=== How to complete this task ===
Among the entries below, please repeat exactly and only the lines from the line containing "def lastBytes (l" to the line containing "def State.createOwn (s", both lines included.

════════════════

/-- LOAD_DECODE_TABLE. -/
def execLoadDecodeTable (p : CmdPkt) (s : State) : Out := .next (s.command 0x90 p (fun s => s.loadTableOwn p))

/-- Every lantern gets the bundle, SEQ is kept and measurement 5 is taken. -/
def State.installBundle (s : State) (b : List Byte) : State :=
  let s := { s with
    flash := { s.flash with bundle := b, dtseq := BitVec.ofNat 32 (bfield b 8 4) }
    sec := { s.sec with meas := s.sec.meas.put 5 (Config.sha512 (b.take (0x90 + 8 * bunWords b))) }
    disp := { s.disp with hold := false } }
  ((s.lans.map (·.1)).foldl (fun s n => if s.lanOn n then s.loadTable n else s) s).examine

end Sys2Proof.Machine
end

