-- ==== Sys2Proof/Machine/CmdCtl.lean ====
section
/-!
DEFINITION. CmdCtl.lean: the commands on status, queues, snapshots and checkpoints, the error log,
registers, power and reset (R486, R491 to R496), DEADLINE_EXPIRY (R483) and COMMAND_COMPLETED (R476).
-/

namespace Sys2Proof.Machine

open Sys2Proof

/-! ### GET_STATUS and READY_MAP -/

/-- The last completed command; zeros before the first. -/
def lastBytes (l : Option LastCmd) : List Byte :=
  match l with
  | some c => beBytes 1 c.ep ++ [0] ++ beBytes 2 c.opcode ++ beBytes 4 c.tag.toNat ++ beBytes 2 c.status ++ [0, 0]
  | none => List.replicate 12 0

/-- The 48 bytes of GET_STATUS (R486); in recovery CIRRUS.GEN is 0 (R555). -/
def State.statusBytes (s : State) : List Byte :=
  beBytes 1 (b2n s.flash.owner.isSome) ++ beBytes 1 (b2n s.sec.staged.isSome) ++ ([0, 0] : List Byte) ++
    beBytes 4 s.errqWord.toNat ++ beBytes 4 s.snapstat ++ beBytes 4 (if s.recovering then 0 else s.genWord) ++ beBytes 2 s.pwr.capW ++
    beBytes 2 s.pwr.avgW ++ beBytes 1 (s.hottest (List.range 432)) ++ List.replicate 3 (0 : Byte) ++
    lastBytes s.pilot.last ++ beBytes 8 s.flash.oseq.toNat ++
    beBytes 4 (match s.pilot.notif with
      | some n => n.toNat
      | none => 0xFFFFFFFF)

/-- The own part of GET_STATUS. -/
def State.statusOwn (s : State) : State × CmdRes := (s, .reply stOk s.statusBytes)

/-- GET_STATUS. -/
def execGetStatus (p : CmdPkt) (s : State) : Out := .next (s.command 0x02 p State.statusOwn)

/-- The own part of READY_MAP. -/
def State.readyOwn (s : State) : State × CmdRes := (s, .reply stOk s.readyBytes)

/-- READY_MAP. -/
def execReadyMap (p : CmdPkt) (s : State) : Out := .next (s.command 0x03 p State.readyOwn)

/-! ### Queues (R491) -/

/-- A ring lies wholly within one LOCAL allocation. -/
def State.ringOk (s : State) (base logn : Nat) : Bool :=
  s.cirrus.allocs.any (fun x => x.2.kind = .loc && x.1 * pageSize ≤ base &&
    base + 128 * 2 ^ logn ≤ (x.1 + x.2.npages) * pageSize)

/-- The own checks of QUEUE_CREATE. -/
def State.createOwn (s : State) (p : CmdPkt) : State × CmdRes :=
  let q := p.f 0 1
  let logn := p.f 1 1
  let base := p.f 8 8
  if p.f 2 6 ≠ 0 || 63 < q || logn < 4 || 12 < logn || base % 4096 ≠ 0 || !s.ringOk base logn then
    (s, .st stRange)
  else if (s.queue? q).isSome then (s, .st stState)
  else (s.setQueue q { logn := logn, base := base }, .st stOk)

/-- QUEUE_CREATE. -/
def execQueueCreate (p : CmdPkt) (s : State) : Out := .next (s.command 0x40 p (fun s => s.createOwn p))

/-- The own checks of QUEUE_DESTROY; entries that have started run on. -/
def State.destroyOwn (s : State) (p : CmdPkt) : State × CmdRes :=
  let q := p.f 0 1
  if p.f 1 7 ≠ 0 || 63 < q then (s, .st stRange)
  else if (s.queue? q).isNone then (s, .st stState)
  else ({ s with disp := { s.disp with queues := s.disp.queues.erase q } }.examine, .st stOk)

/-- QUEUE_DESTROY. -/
def execQueueDestroy (p : CmdPkt) (s : State) : Out := .next (s.command 0x41 p (fun s => s.destroyOwn p))

/-! ### Snapshots and checkpoints (R431, R434, R437, R446, R495) -/

/-- The own part of SNAPSHOT: a beacon with SRC 0 starts, or is counted and dropped. -/
def State.snapshotOwn (s : State) : State × CmdRes :=
  if s.pilot.inflight then (s.beaconTrigger 0, .st stState) else (s.inject 0, .run false)

/-- SNAPSHOT. -/
def execSnapshot (p : CmdPkt) (s : State) : Out := .next (s.command 0x60 p State.snapshotOwn)

/-- A snapshot set with its header (R434). -/
def State.snapSet (s : State) (src n : Nat) : List Word :=
  let ws := s.beacon.sets.getD src (List.replicate n 0)
  wordOf (s.pilot.snapId.toNat * 65536 + 32768 * b2n (s.hasLatched src) + n) :: ws

/-- The own checks of READ_SNAPSHOT. -/
def State.readSnapOwn (s : State) (p : CmdPkt) : State × CmdRes :=
  let src := p.f 0 2
  let off := p.f 2 2
  let count := p.f 4 2
  match (blkOfSrc src).bind setLength with
  | none => (s, .st stRange)
  | some n =>
    if p.f 6 2 ≠ 0 || count = 0 || 1000 < count || n + 1 < off + count then (s, .st stRange)
    else (s, .reply stOk (beBytes 8 s.pilot.injStamp.toNat ++ beBytes 8 s.pilot.compStamp.toNat ++
      (((s.snapSet src n).drop off).take count).flatMap (fun w => beBytes 4 w.toNat)))

/-- READ_SNAPSHOT. -/
def execReadSnapshot (p : CmdPkt) (s : State) : Out := .next (s.command 0x61 p (fun s => s.readSnapOwn p))

/-- A counter field with EN in [15] and zeros in [14:12]. -/
def evtOk (v : Nat) : Bool := natField v 12 3 = 0

/-- Check 2 of R437. -/
def ckRangeOk (p : CmdPkt) : Bool :=
  let d := p.f 6 1
  p.f 0 2 ≤ 4095 && evtOk (p.f 2 2) && evtOk (p.f 4 2) && 1 ≤ d && d ≤ 4 && p.f 7 1 = 0 &&
    (List.range d).all (fun i => p.f (17 + 32 * i) 7 = 0) &&
    (ckDests p).all (fun x => x.ep ≤ 63 && x.dbase % 4096 = 0 && x.mbase % 4096 = 0)

/-- The own checks of CHECKPOINT; it then waits for its counter (R438). -/
def State.checkpointOwn (s : State) (p : CmdPkt) : State × CmdRes :=
  let d := p.f 6 1
  let n := s.ckPages.length
  if !ckRangeOk p then (s, .st stRange)
  else if s.cirrus.active || (ckDests p).any (fun x => (s.con (hostCid x.ep)).st ≠ .opened) then
    (s, .st stState)
  else if (ckDests p).any (fun x => x.dlen < (n + d - 1) / d * 0x202000) then (s, .st stNoResource)
  else ({ s with cirrus := { s.cirrus with ckerr := false } }, .run true)

/-- CHECKPOINT. -/
def execCheckpoint (p : CmdPkt) (s : State) : Out := .next (s.command 0x62 p (fun s => s.checkpointOwn p))

/-- Every field of RESTORE lies within its range. -/
def restoreRangeOk (p : CmdPkt) : Bool :=
  let d := p.f 1 1
  p.f 0 1 ≤ 63 && 1 ≤ d && d ≤ 4 && p.f 2 6 = 0 && p.f 8 8 % 4096 = 0 && p.f 0x10 8 ≤ 0x1000000 &&
    (List.range d).all (fun i => p.f (0x58 + 16 * i) 1 ≤ 63 && p.f (0x59 + 16 * i) 7 = 0 &&
      p.f (0x60 + 16 * i) 8 % 4096 = 0)

/-- The own checks of RESTORE; zenith then starts no kernel (R447). -/
def State.restoreOwn (s : State) (p : CmdPkt) : State × CmdRes :=
  if !restoreRangeOk p then (s, .st stRange)
  else if s.lans.any (fun x => x.2.gang.isSome) || s.cirrus.active then (s, .st stState)
  else ({ s with disp := { s.disp with hold := true }, pilot := { s.pilot with restore := some {} } }, .run false)

/-- What RESTORE does once it has been accepted: it reads its manifest. -/
def State.restoreBegins (s : State) (p : CmdPkt) : State :=
  (s.askParts (p.f 0 1) (p.f 8 8) (p.f 0x10 8) true).restorePump

/-- RESTORE. -/
def execRestore (p : CmdPkt) (s : State) : Out :=
  .next (s.commandThen 0x63 p (fun s => s.restoreOwn p) (fun s => s.restoreBegins p))

/-! ### QUARANTINE (R94, R376, R492) -/

/-- The own checks of QUARANTINE. -/
def State.quarantineOwn (s : State) (p : CmdPkt) : State × CmdRes :=
  let kind := p.f 0 1
  let m := p.f 1 1
  let n := p.f 2 2
  let l := s.lan n
  let done := if kind = 0 then s.pilot.quars.contains n || l.svc.noSpare else (l.arr m).quar || (l.arr m).quarReq
  if 255 < n || 7 < m || 1 < kind then (s, .st stRange)
  else if done then (s, .st stState)
  else if l.claimed then (s, .st stMaint)
  else if kind = 0 then
    let s := { s with pilot := { s.pilot with quars := setIns s.pilot.quars n } }
    if !s.lanOn n then (s, .st stOk)
    else
      (((s.setLan n { l with svc := { l.svc with quarPend := true } }).setReady (readyLan n) false).examine,
        .st stOk)
  else if !s.lanOn n then (s, .st stOk)
  else (s.setLan n (l.modArr m (fun a => { a with quarReq := true })), .st stOk)

/-- QUARANTINE. -/
def execQuarantine (p : CmdPkt) (s : State) : Out := .next (s.command 0x75 p (fun s => s.quarantineOwn p))

/-! ### The error log (R406, R407, R410) -/

/-- The own checks of ERRLOG_READ. -/
def State.errReadOwn (s : State) (p : CmdPkt) : State × CmdRes :=
  let n := p.f 4 1
  if n = 0 || 63 < n || p.f 5 3 ≠ 0 then (s, .st stRange)
  else
    let rs := (s.pilot.errq.filter (fun r => p.f 0 4 ≤ r.seq)).take n
    (s, .reply stOk (beBytes 1 rs.length ++ List.replicate 3 0 ++ beBytes 4 s.errqWord.toNat ++
      rs.flatMap ErrRec.bytes))

/-- ERRLOG_READ. -/
def execErrlogRead (p : CmdPkt) (s : State) : Out := .next (s.command 0x76 p (fun s => s.errReadOwn p))

/-- Removes the records up to a SEQ; UELOST clears with the last of them. -/
def State.clearLog (s : State) (upTo : Nat) : State :=
  let q := s.pilot.errq.filter (fun r => upTo < r.seq)
  { s with pilot := { s.pilot with errq := q, uelost := if q.isEmpty then 0 else s.pilot.uelost } }

/-- The own part of ERRLOG_CLEAR. -/
def State.errClearOwn (s : State) (p : CmdPkt) : State × CmdRes :=
  let s := s.clearLog (p.f 0 4)
  (s, .reply stOk (beBytes 4 s.errqWord.toNat))

/-- ERRLOG_CLEAR. -/
def execErrlogClear (p : CmdPkt) (s : State) : Out := .next (s.command 0x77 p (fun s => s.errClearOwn p))

/-! ### Registers (R526, R527) -/

/-- Addresses that REG_READ or REG_WRITE names. -/
def regAddrs (p : CmdPkt) : List Nat := (List.range (p.f 8 2)).map (fun i => p.f 0 8 + 4 * i)

/-- A register stands at an address. -/
def hasReg (a : Nat) : Bool :=
  a % 4 = 0 && (match blkOf a with
    | some (b, off) => regExists b off
    | none => false)

/-- The block of an address has power. -/
def State.regOn (s : State) (a : Nat) : Bool :=
  match blkOf a with
  | some (b, _) => s.blkOn b
  | none => false

/-- The status of the checks of R527 on the addresses. -/
def State.regCheck (s : State) (p : CmdPkt) : Nat :=
  let n := p.f 8 2
  if n = 0 || 256 < n || p.f 10 6 ≠ 0 || !(regAddrs p).all hasReg then stRange
  else if !(regAddrs p).all s.regOn then stState
  else stOk

/-- Reads words in order (R526). -/
def State.readWords (s : State) : List Nat → State × List Word
  | [] => (s, [])
  | a :: as =>
    match blkOf a with
    | some (b, off) =>
      let (w, s) := s.regRead .pilot a b off
      let (s, ws) := s.readWords as
      (s, w :: ws)
    | none => (s, [])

════════════════

=== Solution ===
def lastBytes (l : Option LastCmd) : List Byte :=
  match l with
  | some c => beBytes 1 c.ep ++ [0] ++ beBytes 2 c.opcode ++ beBytes 4 c.tag.toNat ++ beBytes 2 c.status ++ [0, 0]
  | none => List.replicate 12 0

/-- The 48 bytes of GET_STATUS (R486); in recovery CIRRUS.GEN is 0 (R555). -/
def State.statusBytes (s : State) : List Byte :=
  beBytes 1 (b2n s.flash.owner.isSome) ++ beBytes 1 (b2n s.sec.staged.isSome) ++ ([0, 0] : List Byte) ++
    beBytes 4 s.errqWord.toNat ++ beBytes 4 s.snapstat ++ beBytes 4 (if s.recovering then 0 else s.genWord) ++ beBytes 2 s.pwr.capW ++
    beBytes 2 s.pwr.avgW ++ beBytes 1 (s.hottest (List.range 432)) ++ List.replicate 3 (0 : Byte) ++
    lastBytes s.pilot.last ++ beBytes 8 s.flash.oseq.toNat ++
    beBytes 4 (match s.pilot.notif with
      | some n => n.toNat
      | none => 0xFFFFFFFF)

/-- The own part of GET_STATUS. -/
def State.statusOwn (s : State) : State × CmdRes := (s, .reply stOk s.statusBytes)

/-- GET_STATUS. -/
def execGetStatus (p : CmdPkt) (s : State) : Out := .next (s.command 0x02 p State.statusOwn)

/-- The own part of READY_MAP. -/
def State.readyOwn (s : State) : State × CmdRes := (s, .reply stOk s.readyBytes)

/-- READY_MAP. -/
def execReadyMap (p : CmdPkt) (s : State) : Out := .next (s.command 0x03 p State.readyOwn)

/-! ### Queues (R491) -/

/-- A ring lies wholly within one LOCAL allocation. -/
def State.ringOk (s : State) (base logn : Nat) : Bool :=
  s.cirrus.allocs.any (fun x => x.2.kind = .loc && x.1 * pageSize ≤ base &&
    base + 128 * 2 ^ logn ≤ (x.1 + x.2.npages) * pageSize)

/-- The own checks of QUEUE_CREATE. -/
def State.createOwn (s : State) (p : CmdPkt) : State × CmdRes :=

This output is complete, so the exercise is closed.